Tony Bennett recalled: “We went to a big royal dinner with everybody there: Princess Alexandra, the Duke of Kent, and all the royalty with rubles and emeralds and diamonds. I couldn’t believe what I was witnessing. I was sitting next to Princess Alexandra and he was on the other side of Princess Alexandra, who was a beautiful lady. And he was talking to her and myself once in a while. But at the end of the meal when the dessert came, she turned around to me. She said: ‘Did you ever try this?’ And I looked at it and it was his commercial product that he always advertised, Swiss Kriss. And of course, it’s a laxative and a ferocious laxative. I was at a loss for words. I didn’t know what to say.

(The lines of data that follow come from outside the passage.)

-- ==== Sys2Proof/Machine/Nand.lean ====
section
/-! DEFINITION. Nand: flash addresses, geometry, and the queues of the flash controllers (07 R136 to R143, R154 to R157). -/
namespace Sys2Proof.Machine

/-! ## Flash addresses (07 R143) -/

/-- Channel of an FCA. -/
def fcaChannel (a : Nat) : Nat := nfld a 43 5
/-- Chip enable of an FCA. -/
def fcaCe (a : Nat) : Nat := nfld a 40 3
/-- LUN number of an FCA: 32 * channel + 4 * chip enable + LUN. -/
def fcaLun (a : Nat) : Nat := nfld a 38 10
/-- Block number of an FCA, over the package. -/
def fcaBlock (a : Nat) : Nat := nfld a 22 26
/-- Page number of an FCA, over the package. -/
def fcaPage (a : Nat) : Nat := nfld a 10 38

/-- FLS_CH_CFG of a channel. -/
def chCfg (s : State) (c : Nat) : Word := regGet s (fKey (c / 4) (0x30000 + 4 * (c % 4)))
/-- FLS_CH_GEOM of a channel. -/
def chGeom (s : State) (c : Nat) : Word := regGet s (fKey (c / 4) (0x30010 + 4 * (c % 4)))
/-- Codewords in a page of a channel: four in 16 KiB, eight in 32 KiB. -/
def cwPer (s : State) (c : Nat) : Nat := if bitOf (chCfg s c) 7 then 8 else 4
/-- Blocks of a LUN of a channel; 0 stands for 65,536. -/
def chBlocks (s : State) (c : Nat) : Nat := if fld (chGeom s c) 16 16 = 0 then 65536 else fld (chGeom s c) 16 16
/-- Pages of a block of a channel. -/
def chPages (s : State) (c : Nat) : Nat := fld (chGeom s c) 0 16

/-- The FCA names something that is present (07 R143). -/
def fcaValid (s : State) (a : Nat) : Bool :=
  let c := fcaChannel a
  decide (a < 2 ^ 48) && bitOf (chCfg s c) (24 + fcaCe a) && decide (nfld a 38 2 ≤ fld (chCfg s c) 10 2) &&
  decide (nfld a 22 16 < chBlocks s c) && decide (nfld a 10 12 < chPages s c) && decide (nfld a 3 7 = 0) &&
  decide (nfld a 0 3 < cwPer s c)

/-- The target was taken offline (07 R142). -/
def targetOff (s : State) (tgt : Nat) : Bool := bitOf (regGet s (fKey (tgt / 32) 0x30020)) (tgt % 32)

/-- A channel and the target of a LUN can be accessed. -/
def lunLive (s : State) (lun : Nat) : Bool := onfiLive s (lun / 32) && !targetOff s (lun / 4)

/-- LUN that an operation runs on. -/
def NandOp.lun : NandOp → Nat
  | .read p _ _ => p / 2 ^ 28 | .program p => p / 2 ^ 28 | .erase b => b / 2 ^ 16
/-- Block that an operation touches. -/
def NandOp.block : NandOp → Nat
  | .read p _ _ => p / 2 ^ 12 | .program p => p / 2 ^ 12 | .erase b => b
/-- A program or an erase. -/
def NandOp.isUpdate : NandOp → Bool
  | .read _ _ _ => false | .program _ => true | .erase _ => true
/-- Two operations can be parts of one multi-plane operation, planes aside (07 R139): reads at one level, programs, or erases. -/
def NandOp.sameKind : NandOp → NandOp → Bool
  | .read _ l a, .read _ m b => l == m && a == b
  | .program _, .program _ => true
  | .erase _, .erase _ => true
  | _, _ => false
/-- The read-retry level at which an operation runs, as 3 * level + side (07 R151). -/
def NandOp.levelCode : NandOp → Nat
  | .read _ l a => 3 * l + a | .program _ => 0 | .erase _ => 0
/-- An operation in flight is a program or an erase. -/
def NandFlight.isUpdate (f : NandFlight) : Bool := f.parts.any (fun c => c.op.isUpdate)

/-! ## Queues -/

/-- The pages of a program or erase that did not end well are undefined. -/
def nandBroken (m : KMap PageData) (op : NandOp) : KMap PageData :=
  match op with
  | .program page => place m page .undef
  | .erase block => m.map (fun p => if p.1 / 4096 = block then (p.1, .undef) else p)
  | .read _ _ _ => m

/-- Waiting commands of a LUN, in the order accepted. -/
def lunQueue (s : State) (lun : Nat) : List NandCmd := mapGet (fun _ => []) s.flash.waiting lun
/-- The state with a LUN's waiting commands replaced. -/
def setQueue (s : State) (lun : Nat) (q : List NandCmd) : State :=
  { s with flash := { s.flash with waiting := mapSet (fun _ => []) s.flash.waiting lun q } }
/-- The state with a LUN's operation in flight replaced. -/
def setFlight (s : State) (lun : Nat) (c : Option NandFlight) : State :=
  { s with flash := { s.flash with inFlight := match c with | some c => place s.flash.inFlight lun c | none => remove s.flash.inFlight lun } }
/-- The state with an extent read replaced. -/
def placeRead (s : State) (id : Nat) (r : ExtentRead) : State := { s with flash := { s.flash with reads := place s.flash.reads id r } }
/-- One command joins the end of its LUN's queue, under the next number (07 R157). -/
def enqueue (s : State) (op : NandOp) (cls : NandClass) (tenant : Nat) (data : List Byte) : State :=
  let s := setQueue s op.lun (lunQueue s op.lun ++ [⟨s.flash.nextCmd, op, cls, tenant, data⟩])
  { s with flash := { s.flash with nextCmd := s.flash.nextCmd + 1 } }

/-- FCA of the codeword a read is at. -/
def ExtentRead.fca (s : State) (r : ExtentRead) : Nat :=
  let n := cwPer s (r.block / 2 ^ 21)
  r.block * 2 ^ 22 + r.cw / n * 2 ^ 10 + r.cw % n
/-- The page read a read waits for. -/
def ExtentRead.op (s : State) (r : ExtentRead) : NandOp := .read (fcaPage (r.fca s)) r.level r.soft

/-- The read-retry level of a LUN is set, through SET FEATURES, when it is another (07 R151). -/
def setLevel (s : State) (lun code : Nat) : State :=
  if mapGet (fun _ => 0) s.flash.level lun = code then s
  else emit { s with flash := { s.flash with level := mapSet (fun _ => 0) s.flash.level lun code } }
    (.nandSetup (lun / 4) (.retryLevel (code / 3) (code % 3)))

/-- CHANGE READ COLUMN ENHANCED selects the codeword to transfer out (07 R139). -/
def selectCw (s : State) (lun fca : Nat) : State := emit s (.nandColumn lun fca)

/-- A read joins a command that reads its page, waiting or in flight, when no update of the block was accepted after it (07 R154,
R157): the number of that command. -/
def queuedRead (s : State) (op : NandOp) : Option Nat :=
  match (lunQueue s op.lun).reverse.find? (fun c => c.op == op || (c.op.isUpdate && c.op.block == op.block)) with
  | some c => if c.op == op then some c.num else none
  | none => match look s.flash.inFlight op.lun with
    | some f => (f.parts.find? (fun c => c.op == op)).map (·.num)
    | none => none

/-- The command of a number is in flight on a LUN and its data may transfer. -/
def transfers (s : State) (lun num : Nat) : Bool :=
  match look s.flash.inFlight lun with | some f => f.done && f.parts.any (fun c => c.num == num) | none => false

/-- A page read that a read waits for, once for every reader of the page (07 R154, Corners): a re-read goes to the front. -/
def ensureRead (s : State) (id : Nat) (r : ExtentRead) : State :=
  let op := r.op s
  match queuedRead s op with
  | some n =>
    let s := placeRead s id { r with waits := n }
    if transfers s op.lun n then selectCw s op.lun (r.fca s) else s
  | none =>
    let n := s.flash.nextCmd
    let s := placeRead s id { r with waits := n }
    if r.level = 0 ∧ r.soft = 0 then enqueue s op r.cls r.tenant []
    else
      let s := setQueue s op.lun (⟨n, op, .reRead, r.tenant, []⟩ :: lunQueue s op.lun)
      { s with flash := { s.flash with nextCmd := n + 1 } }

/-- A page read whose data no read wants any more leaves its LUN. -/
def releaseLun (s : State) (lun : Nat) : State :=
  match look s.flash.inFlight lun with
  | none => s
  | some f =>
    if f.done && !s.flash.reads.any (fun p => f.parts.any (fun c => c.num == p.2.waits)) then setFlight s lun none else s

/-! ## Flash jobs (07 R158, R162) -/

/-- The reader that stands for the flash job of a facet. -/
def jobReader (f : Nat) : Nat := 65537 + f

/-- Some program or erase of a facet is in flight. -/
def updatesFly (s : State) (f : Nat) : Bool := s.flash.inFlight.any (fun p => decide (p.1 / 128 = f) && p.2.isUpdate)

/-- Some program or erase of a facet waits. -/
def updatesWait (s : State) (f : Nat) : Bool :=
  s.flash.waiting.any (fun p => decide (p.1 / 128 = f) && p.2.any (fun c => c.op.isUpdate))

/-- FLS_JOB_STATUS of a facet. -/
def jobStatus (s : State) (f st reason entry : Nat) : State :=
  regSet s (fKey f 0x30110) (BitVec.ofNat 32 (st * 2 ^ 28 + reason * 2 ^ 24 + entry % 2 ^ 16))

/-- The state with a facet's job replaced. -/
def setJob (s : State) (f : Nat) (j : FlashJob) : State := { s with flash := { s.flash with jobs := place s.flash.jobs f j } }

/-- Reads of a facet's job lose their reader. -/
def orphanJob (s : State) (f : Nat) : State :=
  { s with flash := { s.flash with
      reads := s.flash.reads.map (fun p => if p.2.reader = jobReader f then (p.1, { p.2 with reader := 65536 }) else p) } }

/-- A job ends with its reason: ENTRY names the first entry not completed, and a job with none left is done (07 R162; note 146). -/
def jobStopped (s : State) (f : Nat) (j : FlashJob) : State :=
  let e := if j.cut then j.entry else j.entry + 1
  let s := orphanJob { s with flash := { s.flash with jobs := remove s.flash.jobs f } } f
  if e < j.count then jobStatus s f 3 j.after e else jobStatus s f 2 0 e

/-- A job waits for its next list entry: the read of its 32 bytes leaves, while the port that started it carries traffic (07 R158). -/
def jobAsk (s : State) (f : Nat) : State :=
  match look s.flash.jobs f with
  | some j =>
    let fn : FnId := ⟨j.port, 0⟩
    if j.work = .fetch ∧ dmaOpen s fn = true then hostAsk s fn (j.addr + 32 * j.entry) 32 else s
  | none => s

/-- The job of a facet has ended its entry: it stops for the reason kept, or goes to the next entry, or is done. -/
def entryDone (s : State) (f : Nat) : State :=
  match look s.flash.jobs f with
  | none => s
  | some j =>
    if j.after ≠ 0 then jobStopped s f j
    else if j.entry + 1 < j.count then jobAsk (jobStatus (setJob s f { j with entry := j.entry + 1, work := .fetch }) f 1 0 (j.entry + 1)) f
    else jobStatus (orphanJob { s with flash := { s.flash with jobs := remove s.flash.jobs f } } f) f 2 0 (j.entry + 1)

/-- Bytes of a job that wait for the host leave when the port that started it carries traffic (07 R159; 16 R350). -/
def jobFlush (s : State) (f : Nat) : State :=
  match look s.flash.jobs f with
  | some j => match j.work with
    | .write a d =>
      let fn : FnId := ⟨j.port, 0⟩
      if dmaOpen s fn then entryDone (hostSend s fn a d) f else s
    | _ => s
  | none => s

/-- Waiting programs and erases of a facet are given up. -/
def dropUpdates (s : State) (f : Nat) : State :=
  { s with flash := { s.flash with waiting := s.flash.waiting.filterMap (fun p =>
      if p.1 / 128 = f then
        let q := p.2.filter (fun c => !c.op.isUpdate)
        if q.isEmpty then none else some (p.1, q)
      else some p) } }

/-- Stops the flash job of a facet with a reason code: no further program or erase is issued, operations issued to a LUN run to their
end, and the job stops then (07 R162). The first reason stays. -/
def stopJob (s : State) (f reason : Nat) : State :=
  match look s.flash.jobs f with
  | none => s
  | some j =>
    let j := { j with after := if j.after = 0 then reason else j.after,
                      cut := j.cut || updatesWait s f || !(decide (j.work = .updates)) }
    let s := dropUpdates s f
    if updatesFly s f then setJob s f j else jobStopped s f j

/-- Stops every flash job (07 R162: HELD is reason 6). -/
def stopJobs (s : State) (reason : Nat) : State := (upto 8).foldl (fun s f => stopJob s f reason) s

/-- Ends every flash job at once, whatever is in flight: the package is dead (07 R162). -/
def killJobs (s : State) : State :=
  (upto 8).foldl (fun s f => match look s.flash.jobs f with
    | some j => jobStopped (dropUpdates s f) f { j with after := if j.after = 0 then 6 else j.after, cut := true }
    | none => s) s

/-- The bytes of a job READ, poisoned ones as zeros (07 R159). -/
def jobBytes (d : List Byte) (bad : List (Nat × Nat × Origin)) : List Byte :=
  (upto d.length).map (fun i => if bad.any (fun b => decide (b.1 ≤ i) && decide (i < b.1 + b.2.1)) then 0#8 else d.getD i 0#8)

/-- The read of a flash job has ended (07 R159): its bytes go to the host; an erased page ends the job, for which the spec gives no reason
code, so REASON is a free value; a lost unit ends it with TIER_FENCED. -/
def jobReadEnds (s : State) (f : Nat) (r : ExtentRead) (st : Option Status) : State :=
  match look s.flash.jobs f with
  | none => s
  | some j => match j.work with
    | .reading a => match st with
      | none => jobFlush (setJob s f { j with work := .write a (jobBytes r.data r.bad) }) f
      | some .tierFenced => stopJob s f 8
      | some _ => let (v, s) := draw s; stopJob s f (v.toNat % 16)
    | _ => s

/-- Ends a read: a request finds what came; a job goes on. -/
def endRead (s : State) (id : Nat) (r : ExtentRead) (st : Option Status) : State :=
  let s := { s with flash := { s.flash with
      reads := remove s.flash.reads id,
      finished := if 65536 ≤ r.reader then s.flash.finished
        else s.flash.finished ++ [⟨r.reader, r.extent, r.data, r.bad, st⟩] } }
  if 65537 ≤ r.reader then jobReadEnds s (r.reader - 65537) r st else s

/-- Reads and commands on LUNs that can no longer be accessed: the reads fail with TIER_FENCED, the commands go (07 R142,
Corners). -/
def dropDead (s : State) : State :=
  let s := s.flash.reads.foldl (fun s p => if lunLive s (p.2.block / 2 ^ 16) then s else endRead s p.1 p.2 (some .tierFenced)) s
  let f := s.flash
  { s with flash := { f with waiting := f.waiting.filter (fun p => lunLive s p.1),
                             inFlight := f.inFlight.filter (fun p => lunLive s p.1) } }

/-- A job's entry has operations on LUNs that can no longer be accessed. -/
def jobOnDead (s : State) (f : Nat) : Bool :=
  s.flash.waiting.any (fun p => decide (p.1 / 128 = f) && !lunLive s p.1 && p.2.any (fun c => c.op.isUpdate)) ||
  s.flash.inFlight.any (fun p => decide (p.1 / 128 = f) && !lunLive s p.1 && p.2.isUpdate) ||
  (match look s.flash.jobs f with
    | some j => match j.work with | .scan ps _ _ _ => ps.any (fun p => !lunLive s (p / 2 ^ 28)) | _ => false
    | none => false)

/-- Reads and jobs of a facet after one of its channels or targets is lost (07 Corners): a job whose entry has operations there
stops with TIER_FENCED. -/
def flashLost (s : State) (f : Nat) : State :=
  let dead := jobOnDead s f
  let s := dropDead s
  if dead then match look s.flash.jobs f with
    | some j => stopJob (setJob s f { j with cut := true }) f 8
    | none => s
  else s

end Sys2Proof.Machine
end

And the Duke of Kent said: ‘What is it, my dear?’ So he starts handing it out to the royalty of England. He said: ‘Get it all out! It’s good for you. Get it all out!’ Well, when they read the instructions that it was a laxative, I never saw — it was like a barrel of white monkeys. I mean everybody just fell on the floor, pounding the floor. It was the funniest thing I’ve actually ever seen. It was funnier than any Laurel and Hardy scene.”
Armstrong even had a card made with a photo of himself sitting on the toilet, which he sent to his friends, and on the back, he wrote: “Leave it all behind you, yea!”
One of his bathrooms is covered with floor to ceiling mirrors, white marble, and gold plated fixtures. He really appreciated his bathroom especially since as a boy in New Orleans his dirt floor residence didn’t have a bathroom. He shared an outhouse with the neighbors on his block.
Louis said: “I never tried in no way to ever be real, real filthy rich like some people do and after they do, they die just the same. You got to live with that horn. I don’t want a million dollars. See what I mean? No medals. That’s my livin’ and my life. I love them notes. That’s why I try to make ’em right. I get out of that bed every day, see? I make a good salary and my horn still sounds good and I feel good. So I don’t think nobody in the world is richer than I am.”
Duke Ellington said: “If anyone was Mr. Jazz it was Louis Armstrong. He was the epitome of jazz and always will be.”
Wynton Marsalis: “Louis Armstrong invented a new style of playing. Louis Armstrong created the coherent solo. Louis Armstrong fused the sound of the blues with American popular song. Louis Armstrong extended the range of the trumpet. Louis Armstrong created the melodic and rhythmic vocabulary all of the big bands wrote music out of.”
Dizzy Gillespie: “Never before in the history of black music had one individual so completely dominated an art form as the master: Louis Daniel Armstrong.”
Armstrong was quite prolific. He wrote thousands of letters and liked to bring his typewriter along on tours. He is the author of not only one, but two autobiographies.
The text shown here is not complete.